01:36:45   from Zach who wants to know, do you use any specific DNS servers like Google's

01:36:53   or Cloudflare's for example?

01:36:56   - No, I don't.

01:36:58   I actually, at one point I tried, I think Google's,

01:37:02   and I found it unreliable for me,

01:37:06   less reliable than using my ISP's DNS server.

01:37:09   So I am currently using my ISP's DNS server.

01:37:13   And I actually had to figure this out

01:37:15   because I had to manually configure it

01:37:17   when I changed my home network around.

01:37:20   And I thought about using one of those,

01:37:21   but honestly, my ISP is the closest to me on the network

01:37:26   and it's done a pretty good job.

01:37:28   So I've accepted that for now.

01:37:30   If it displeases me, I will try those out.

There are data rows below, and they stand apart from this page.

/-- Settles O13: POP's own lemma, with the two indices compared. -/
theorem popTakesTheOldestByte : Obligations.PopTakesTheOldestByte := fun s _ he hb =>
  ⟨ringNext s.readIndex, _, ringNext_val _, pop_of_byte he hb⟩

/-- Settles O14: REPLY begins with the POP that is refused. -/
theorem popOnEmptyQueueIsRefused : Obligations.PopOnEmptyQueueIsRefused := by
  intro s he
  rw [exec_pop_eq_pop, exec_reply_eq_execReply, execReply, pop_empty he]
  exact ⟨rfl, rfl⟩

/-- Settles O15: REPLY begins with the POP that faults. -/
theorem popOfUnwrittenElementFaults : Obligations.PopOfUnwrittenElementFaults := by
  intro s he hb
  rw [exec_pop_eq_pop, exec_reply_eq_execReply, execReply, pop_of_unwritten he hb]
  exact ⟨rfl, rfl⟩

/-- Settles O16: the row and the guard are the dispatch map's own lemmas, the result REPLY's. -/
theorem replyDrivesTheOldestByte : Obligations.ReplyDrivesTheOldestByte :=
  ⟨fun _ => reply_mem_enabledHandlers, fun _ => reply_enabled, fun s _ he hb =>
    ⟨ringNext s.readIndex, _, ringNext_val _, execReply_of_byte he hb⟩⟩

/-! ### REQUEST -/

theorem requestByte_of_free {s : State} (h : s.reqPending = false) : requestByte s = .next { s with reqPending := true } := by
  simp [requestByte, h]

theorem requestByte_of_pending {s : State} (h : s.reqPending = true) : requestByte s = .refused .requestWhilePending := by
  simp [requestByte, h]

/-- A tick's request meets none pending, or one (R99). -/
theorem free_or_pending (q : Bool) (s : State) : (q = true → s.reqPending = false) ∨ q = true ∧ s.reqPending = true := by
  cases q <;> cases s.reqPending <;> simp

theorem tickWith_of_illegal {s : State} (o : Oracle) (q l : Bool) (h : ¬ paramsLegal s.params) :
    tickWith o q l s = .refused .illegalParameters := if_neg h

/-- A tick with a request beside a pending one is refused as a whole (R99). -/
theorem tickWith_of_pending {s : State} (o : Oracle) (l : Bool) (h : s.reqPending = true) (hl : paramsLegal s.params) :
    tickWith o true l s = .refused .requestWhilePending := by
  have hopen : openTick o true l s = .refused .requestWhilePending := requestByte_of_pending (s := presentTick o l s) h
  rw [tickWith, if_pos hl, hopen, andThen_refused]

/-- Settles O17. -/
theorem requestBecomesPending : Obligations.RequestBecomesPending := fun _ => requestByte_of_free

/-- Settles O18: REQUEST refuses, and with it the tick that contains it. -/
theorem secondRequestHasNoMove : Obligations.SecondRequestHasNoMove := fun _ l h =>
  ⟨requestByte_of_pending h, tickWith_of_pending Config.oracle l h⟩

/-! ### RESET -/

/-- Settles O21: the free values are the draws, the times among them reduced to TIME_W bits. -/
theorem resetFromAnyState : Obligations.ResetFromAnyState := fun _ =>
  ⟨_, _, _, _, _, _, _, Nat.mod_lt _ (Nat.two_pow_pos _), Nat.mod_lt _ (Nat.two_pow_pos _), rfl⟩

/-! ### The ghosts -/

/-- Settles O20: the next state of each operation names its ghosts; PUSH's overruns are those of R91's `unread`. -/
theorem ghostQuantitiesRecordWhatRan : Obligations.GhostQuantitiesRecordWhatRan := by
  intro s t b
  refine ⟨fun h => ?edge, fun h => ?sampleMid, fun h => ?sampleLast, fun h => ?push, fun h => ?pop, fun h => ?reply, fun h => ?reset⟩
  case edge =>
    obtain rfl := execEdge_cases h
    rfl
  case sampleMid =>
    obtain ⟨-, rfl⟩ := execSampleMid_eq_next.mp h
    rfl
  case sampleLast =>
    obtain ⟨-, rfl⟩ := execSampleLast_eq_next.mp h
    rw [logEvent_ghost, push_ghost_eq]
    rfl
  case push =>
    obtain rfl := Host.Outcome.next.inj ((exec_push_eq_next b s).symm.trans h)
    exact push_ghost_eq b s
  case pop =>
    obtain ⟨-, b, -, rfl⟩ := pop_eq_next.mp (exec_pop_eq_pop s ▸ h)
    rfl
  case reply =>
    obtain ⟨b, -, -, rfl⟩ := execReply_cases h
    rfl
  case reset =>
    obtain rfl := Host.Outcome.next.inj h
    rfl

/-! ### State codes (R57, R58) -/

theorem bitsOfCode_ofNat (n : Fin 9) : bitsOfCode (BitVec.ofNat 4 n.val) = some n := by revert n; decide

theorem indexOfCode_ofNat (i : Fin 10) : indexOfCode (BitVec.ofNat 4 i.val) = some i := by revert i; decide

theorem bitsOfCode_reserved {c : BitVec 4} (h : 8 < c.toNat) : bitsOfCode c = none := dif_neg (by omega)

theorem indexOfCode_reserved {c : BitVec 4} (h : 9 < c.toNat) : indexOfCode c = none := dif_neg (by omega)

theorem framingOfCode_framingCode (f : Framing) : framingOfCode (framingCode f) = f := by cases f <;> rfl

theorem ofBool_eq_one {b : Bool} : BitVec.ofBool b = 1 ↔ b = true := by cases b <;> decide

theorem ofBool_beq_one (b : Bool) : (BitVec.ofBool b == 1) = b := by cases b <;> decide

theorem loadCodes_codesOf (s : State) : loadCodes (codesOf s) s = .next s := by
  simp only [loadCodes, codesOf, bitsOfCode_ofNat, indexOfCode_ofNat, framingOfCode_framingCode, ofBool_beq_one]

theorem loadCodes_reserved {c : StateCodes} (h : bitsOfCode c.bitsReceived = none ∨ indexOfCode c.writeIndex = none ∨
    indexOfCode c.readIndex = none) (s : State) : loadCodes c s = .refused .reservedStateCode := by
  unfold loadCodes
  split
  next hn hw hr => simp [hn, hw, hr] at h
  next => rfl

/-- Settles O57: each item's code gives the item back, and one item without a value refuses the whole. -/
theorem stateCodesRoundTripAndReservedCodesAreRefused : Obligations.StateCodesRoundTripAndReservedCodesAreRefused := by
  refine ⟨fun s => ⟨loadCodes_codesOf s, ?framing, ?bits, ?write, ?read, ofBool_eq_one, ofBool_eq_one, ofBool_eq_one⟩,
    fun c s h => ?reserved⟩
  case framing => simp only [codesOf]; cases s.framing <;> decide
  case bits => exact Nat.mod_eq_of_lt (by omega)
  case write => exact Nat.mod_eq_of_lt (by omega)
  case read => exact Nat.mod_eq_of_lt (by omega)
  case reserved => exact loadCodes_reserved (h.imp bitsOfCode_reserved (.imp indexOfCode_reserved indexOfCode_reserved)) s

end Sys2Proof
end

section
/-!
One step of the machine (log 2, log 3): which operation an input word runs, on which state, and what every step leaves alone.
-/

namespace Sys2Proof

open Machine

/-! ### The next word -/

theorem dropInput_eq {s : State} {w : OpWord} {rest : List OpWord} (hin : s.inputs = w :: rest) :
    dropInput s = { s with inputs := rest } := by
  rw [dropInput, hin, List.tail_cons]

theorem step_of_no_word {s : State} (hin : s.inputs = []) : step s = .refused .stimulusEnded := by simp [step, hin]

theorem step_of_error {s : State} {w : OpWord} {rest : List OpWord} {e : DecodeError} (hin : s.inputs = w :: rest)
    (hdec : decode w = .error e) : step s = .refused (.undecodable e) := by
  simp [step, hin, hdec]

/-- A word of another port than the dispatch word's runs the first operation it selects. -/
theorem step_of_head {s : State} {w : OpWord} {rest : List OpWord} {i : Instr} {ops : List Instr} (hin : s.inputs = w :: rest)
    (hport : w.port ≠ Port.dispatch.tag) (hdec : decode w = .ok (i :: ops)) : step s = exec i (dropInput s) := by
  simp [step, hin, hdec, hport, selectOp]

theorem step_of_nothing_selected {s : State} {w : OpWord} {rest : List OpWord} (hin : s.inputs = w :: rest)
    (hport : w.port ≠ Port.dispatch.tag) (hdec : decode w = .ok []) : step s = .next (dropInput s) := by
  simp [step, hin, hdec, hport, selectOp]

theorem step_of_mismatch {s : State} {w : OpWord} {rest : List OpWord} {ops : List Instr} (hin : s.inputs = w :: rest)
    (hport : w.port = Port.dispatch.tag) (hdec : decode w = .ok ops) (hne : ops ≠ decodeDispatch (dispatchWord s)) :
    step s = .refused .dispatchWordMismatch := by
  simp [step, hin, hdec, hport, hne]

/-- The operation an iteration runs by itself always exists: a WAIT row matches where no handler is enabled. -/
theorem exists_iterationOp (o : Oracle) (dw : DispatchWord) (s : State) : ∃ i t, iterationOp o dw s = some (i, t) := by
  unfold iterationOp
  cases hc : choose o (enabledHandlers dw) s with
  | some p => exact ⟨_, _, rfl⟩
  | none =>
    rw [enabledWaits_eq, if_pos (choose_eq_none.mp hc)]
    exact ⟨_, _, rfl⟩

/-- What an iteration runs is among the operations the dispatch word selects, on the state with the draws at most moved on. -/
theorem iterationOp_mem {o : Oracle} {dw : DispatchWord} {s t : State} {i : Instr} (h : iterationOp o dw s = some (i, t)) :
    i ∈ decodeDispatch dw ∧ ∃ k, t = drawn k s := by
  obtain ⟨hd, rfl, hmem, hdrawn⟩ | ⟨-, hmem, rfl⟩ := iterationOp_eq_some h
  · exact ⟨toInstr_mem_decodeDispatch.mpr hmem, hdrawn⟩
  · exact ⟨(wait_mem_decodeDispatch (mem_enabledWaits hmem)).mpr hmem, 0, rfl⟩

/-- A dispatch word that selects what the block's own does runs what the iteration picks. -/
theorem step_of_match {s t : State} {w : OpWord} {rest : List OpWord} {i : Instr} (hin : s.inputs = w :: rest)
    (hport : w.port = Port.dispatch.tag) (hdec : decode w = .ok (decodeDispatch (dispatchWord s)))
    (hop : iterationOp Config.oracle (dispatchWord s) (dropInput s) = some (i, t)) : step s = exec i t := by
  have hsel : selectOp w (decodeDispatch (dispatchWord s)) (dropInput s) = some (i, t) := by
    rw [selectOp, if_pos hport, dropInput_dispatchWord, hop]
  simp [step, hin, hdec, hsel]

/-- Settles O50: each word is decoded by its port's lemma, and its port is not the dispatch word's. -/
theorem stepRunsTheDecodedOperation : Obligations.StepRunsTheDecodedOperation := by
  intro s rest
  refine ⟨fun q l hin => ?tick, fun hin => ?reset, fun b hin => ?push, fun b hin => ?pop, fun b hin => ?noCommand, fun hin => ?noReset⟩
  all_goals rw [← dropInput_eq hin]
  case tick => exact step_of_head hin (by decide : Port.stimulus.tag ≠ Port.dispatch.tag) (decode_encode_tick q l)
  case reset => exact step_of_head hin (by decide) (decode_rstWord 1)
  case push => exact step_of_head hin (by decide : Port.queue.tag ≠ Port.dispatch.tag) (decode_encode_push b)
  case pop => exact step_of_head hin (by decide : Port.queue.tag ≠ Port.dispatch.tag) (decode_queueWord 1 b)
  case noCommand => exact step_of_nothing_selected hin (by decide : Port.queue.tag ≠ Port.dispatch.tag) (decode_queueWord 0 b)
  case noReset => exact step_of_nothing_selected hin (by decide) (decode_rstWord 0)

/-- Settles O51: the iteration's operation runs where the words agree. -/
theorem stepOfADispatchWord : Obligations.StepOfADispatchWord := by
  intro s w rest ops hin hport hdec
  refine ⟨?agree, step_of_mismatch hin hport hdec⟩
  case agree =>
    rintro rfl
    obtain ⟨i, t, hop⟩ := exists_iterationOp Config.oracle (dispatchWord s) (dropInput s)
    obtain ⟨hmem, k, rfl⟩ := iterationOp_mem hop
    refine ⟨i, hmem, k, ?_⟩
    rw [step_of_match hin hport hdec hop, dropInput_eq hin]
    rfl

/-- Settles O52. -/
theorem stepWithoutAUsableWordIsRefused : Obligations.StepWithoutAUsableWordIsRefused := fun _ =>
  ⟨step_of_no_word, fun _ _ _ => step_of_error⟩

/-! ### What a handler leaves alone -/

/-- The parameters, the words to come, the line and the timer: what no handler writes (R9, R64). -/
structure SameSetting (s t : State) : Prop where
  params : t.params = s.params
  inputs : t.inputs = s.inputs
  prevLevel : t.prevLevel = s.prevLevel
  rxd : t.rxd = s.rxd
  now : t.now = s.now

01:37:32   But like I said, I tried them in the past

01:37:34   and actually wasn't happy with them.

01:37:37   - Maybe this makes me a bad nerd,

01:37:39   but I don't even know why I would wanna use

01:37:42   any of these things.

01:37:44   And you know what, Jason?

01:37:47   I'm fine not knowing.

01:37:48   - It's okay.

01:37:49   You know, I think on this one,

01:37:52   - Don't need no mic.

01:37:53   - I don't need to know, I'm good.

01:37:54   I've never needed it, I'm fine.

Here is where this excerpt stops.